The DMA drumbeat I'm observing is opposite of what ReaperSMS posited, though:

0 - read
1 - write
2 - read
3 - write
4 - read
...

RDY assertion is delayed if the CPU is writing. Period. If the DMA drumbeat is on a read cycle when the CPU is done writing, the DMC DMA will take three cycles. If the DMA drumbeat is on a write cycle when the CPU is done writing, the DMC DMA will take four cycles.

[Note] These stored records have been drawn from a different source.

-- ==== Sys2Proof/Machine/Records.lean ====
section
/-! DEFINITION. Buffer records and tensor layout records: their fields, when they are well-formed, usable and valid, and the
addresses they form (R141 to R149, R153, R208 to R211, R392). -/

namespace Sys2Proof.Machine

/-- Segment codes (Table 1.4). -/
def segOf (c : Nat) : Seg :=
  match c with
  | 0 => .priv
  | 1 => .core
  | 2 => .clus
  | 3 => .loft
  | 4 => .chip
  | 5 => .repl
  | 6 => .glob
  | _ => .host

/-! ## Buffer records (Table 7.1) -/

structure BufRec where
  base : Nat
  seg : Seg
  pr : Bool
  pw : Bool
  pa : Bool
  stride : Int
  extent : Nat
  etag : Tag
  esz : Nat
  swz : Nat
  sshift : Nat
  ostrm : Nat
  epmod : Nat
  epdie : Nat
deriving DecidableEq, Repr

def bufRec (img : BitVec 256) : BufRec :=
  let x := img.toNat
  { base := bitsOf x 56 0, seg := segOf (bitsOf x 59 57), pr := bitOf x 60, pw := bitOf x 61, pa := bitOf x 62,
    stride := sext (bitsOf x 95 64) 32, extent := bitsOf x 135 96, etag := BitVec.ofNat 5 (bitsOf x 140 136),
    esz := bitsOf x 143 141, swz := bitsOf x 145 144, sshift := bitsOf x 149 146, ostrm := bitsOf x 155 152,
    epmod := bitsOf x 179 160, epdie := bitsOf x 182 180 }

/-- Element tags allowed for an element size (Table 7.2). -/
def etagOk (esz : Nat) (t : Tag) : Bool :=
  let n := t.toNat
  match esz with
  | 0 => decide (n ≤ 2)
  | 1 => decide (n ≤ 2)
  | 2 => decide (n ≤ 10) || decide (16 ≤ n)
  | 3 => decide (n ≤ 11) || n == 13 || decide (16 ≤ n)
  | 4 => decide (n ≤ 11) || n == 13 || decide (16 ≤ n)
  | _ => false

/-- A well-formed record (R142). -/
def recWellFormed (img : BitVec 256) : Bool :=
  let x := img.toNat
  let r := bufRec img
  x != 0 && !bitOf x 63 && bitsOf x 151 150 == 0 && bitsOf x 159 156 == 0 && bitsOf x 191 183 == 0 && bitsOf x 255 192 == 0 &&
    etagOk r.esz r.etag && r.swz != 3 &&
    (if r.swz == 0 then r.sshift == 0
     else (r.seg == .core || r.seg == .clus || r.seg == .loft) && decide (7 ≤ r.sshift)) &&
    (r.seg == .glob || (r.epmod == 0 && r.epdie == 0)) &&
    (r.seg != .priv || decide (0 ≤ r.stride)) && (r.seg != .core || decide (r.base < 2 ^ 19)) &&
    (r.seg != .clus || decide (r.base < 2 ^ 23))

/-- The fabric reach of a context on a die (R392). -/
def State.reaches (s : State) (die keyid epmod : Nat) : Bool :=
  epmod == s.modId || (tgetD (s.die die).reach keyid []).contains epmod

/-- A segment usable by a context under a launch record (Table 7.3). HOSTFN 0 names no host function (Table 13.1). -/
def State.usable (s : State) (die : Nat) (d : CtxDesc) (rc : LaunchRec) (seg : Seg) (epmod : Nat) : Bool :=
  match seg with
  | .priv => true
  | .chip => true
  | .loft => true
  | .core => rc.scratch != 0
  | .clus => rc.cluster != 0
  | .repl => rc.replUse
  | .glob => s.reaches die d.keyid epmod
  | .host => d.hostfn != 0

/-- The formed address of index `i` (R149). `lin` is the thread's linear number in the launch. -/
def BufRec.form (r : BufRec) (i lin : Nat) : Nat :=
  let off : Int := i * r.stride
  let span : Int :=
    let p := (r.extent * r.stride.toNat + 31) / 32 * 32
    if p == 0 then 32 else p
  let a : Int := if r.seg == .priv then r.base + lin * span + off else r.base + off
  (a % 2 ^ 57).toNat

/-- The location used for a formed address (R153). -/
def BufRec.swizzle (r : BufRec) (va : Nat) : Nat :=
  if r.swz == 1 then Nat.xor va (va / 2 ^ r.sshift % 8 * 16)
  else if r.swz == 2 then Nat.xor va (va / 2 ^ r.sshift % 4 * 32)
  else va

/-- The register tag of word `j` of an element (Table 7.2). -/
def BufRec.tagAt (r : BufRec) (j : Nat) : Tag :=
  if 3 ≤ r.esz && (r.etag == 11#5 || r.etag == 13#5) && j % 2 == 1 then r.etag + 1#5 else r.etag

/-- A loaded element in registers, from its tag and size (Table 7.2, R160). -/
def loadedVals (etag : Tag) (esz x : Nat) : List TVal :=
  let r : BufRec := { bufRec 0#256 with etag := etag, esz := esz }
  if esz ≤ 1 then [⟨if etag == 1#5 then low32 (sext x (8 * 2 ^ esz)) else BitVec.ofNat 32 x, etag⟩]
  else (List.range (2 ^ esz / 4)).map fun j => ⟨BitVec.ofNat 32 (x / 2 ^ (32 * j)), r.tagAt j⟩

/-! ## Tensor layout records (Table 10.4) -/

structure LayRec where
  base : Nat
  seg : Seg
  pr : Bool
  pw : Bool
  esz : Nat
  ndim : Nat
  gather : Bool
  edge : Nat
  ostrm : Nat
  epmod : Nat
  epdie : Nat
  ext : List Nat
  str : List Int
  box : List Nat
  goff : Nat
deriving DecidableEq, Repr

def layRec (img : BitVec 512) : LayRec :=
  let x := img.toNat
  { base := bitsOf x 56 0, seg := segOf (bitsOf x 59 57), pr := bitOf x 60, pw := bitOf x 61, esz := bitsOf x 66 64,
    ndim := bitsOf x 70 68, gather := bitOf x 71, edge := bitsOf x 73 72, ostrm := bitsOf x 77 74, epmod := bitsOf x 115 96,
    epdie := bitsOf x 118 116, ext := (List.range 4).map fun k => bitsOf x (159 + 32 * k) (128 + 32 * k),
    str := 0 :: (List.range 3).map fun k => sext (bitsOf x (303 + 48 * k) (256 + 48 * k)) 48,
    box := (List.range 4).map fun k => bitsOf x (415 + 16 * k) (400 + 16 * k), goff := bitsOf x 482 464 }

def LayRec.elems (r : LayRec) : Nat := r.box.foldl (· * ·) 1
def LayRec.bytes (r : LayRec) : Nat := r.elems * 2 ^ r.esz

/-- A valid layout record, but for the usability of its segment (R209). -/
def layValid (img : BitVec 512) : Bool :=
  let x := img.toNat
  let r := layRec img
  let e := fun k => lget r.ext k 0
  let b := fun k => lget r.box k 0
  let t := fun k => lget r.str k 0
  let sz : Nat := 2 ^ r.esz
  bitsOf x 63 62 == 0 && !bitOf x 67 && bitsOf x 79 78 == 0 && bitsOf x 95 80 == 0 && bitsOf x 127 119 == 0 &&
    bitsOf x 495 483 == 0 && bitsOf x 511 496 == 0 && r.edge != 3 && decide (r.esz ≤ 4) && decide (1 ≤ r.ndim) &&
    decide (r.ndim ≤ 4) && r.seg != .core && r.seg != .priv && !(r.seg == .repl && r.pw) && r.base % sz == 0 &&
    r.str.all (fun y => y % (sz : Int) == 0) &&
    (List.range 4).all (fun k =>
      if k < r.ndim then decide (1 ≤ e k) && decide (1 ≤ b k) else e k == 0 && t k == 0 && b k == 1) &&
    decide (r.bytes ≤ 2 ^ 23) && (if r.gather then decide (2 ≤ r.ndim) && r.goff % 4 == 0 else r.goff == 0) &&
    (r.seg == .glob || (r.epmod == 0 && r.epdie == 0 && r.ostrm == 0))

/-- Box coordinate `k` of the element with number `n`, x fastest (R210). -/
def LayRec.boxCoord (r : LayRec) (n k : Nat) : Nat :=
  let b := fun i => lget r.box i 1
  match k with
  | 0 => n % b 0
  | 1 => n / b 0 % b 1
  | 2 => n / (b 0 * b 1) % b 2
  | _ => n / (b 0 * b 1 * b 2)

/-- The tensor coordinates of a box element (R210): `list` holds the gather words. -/
def LayRec.coords (r : LayRec) (c : List Int) (list : List Nat) (n : Nat) : List Int :=
  (List.range 4).map fun k =>
    if k == 1 && r.gather then ((lget list (r.boxCoord n 1) 0 : Nat) : Int) else lget c k 0 + r.boxCoord n k

/-- Whether an element is in range (R210). -/
def LayRec.inRange (r : LayRec) (x : List Int) : Bool :=
  (List.range r.ndim).all fun k => decide (0 ≤ lget x k 0) && decide (lget x k 0 < lget r.ext k 0)

/-- The coordinates clamped to the nearest in range (R211). -/
def LayRec.clamp (r : LayRec) (x : List Int) : List Int :=
  (List.range 4).map fun k => if k < r.ndim then clampInt 0 (((lget r.ext k 0 : Nat) : Int) - 1) (lget x k 0) else lget x k 0

/-- The address of an element (R210). -/
def LayRec.addr (r : LayRec) (x : List Int) : Nat :=
  let a : Int := r.base + 2 ^ r.esz * lget x 0 0 + lget r.str 1 0 * lget x 1 0 + lget r.str 2 0 * lget x 2 0 +
    lget r.str 3 0 * lget x 3 0
  (a % 2 ^ 57).toNat

end Sys2Proof.Machine
end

Maybe I'm just a victim of misinterpretation -- definitely happens often enough to me. My interpretation of the DMC DMA 'idea' has always been that RDY is driven to the 6502 *then* a wait for up to three writes occurs. Since I've seen that the cycles where RDY is asserted varies from 3-4 with the last cycle being the memory read for the DMA, it cannot be the case that RDY assertion is holding off for "up to three CPU writes". That's done by the 'pre RDY assertion' phase.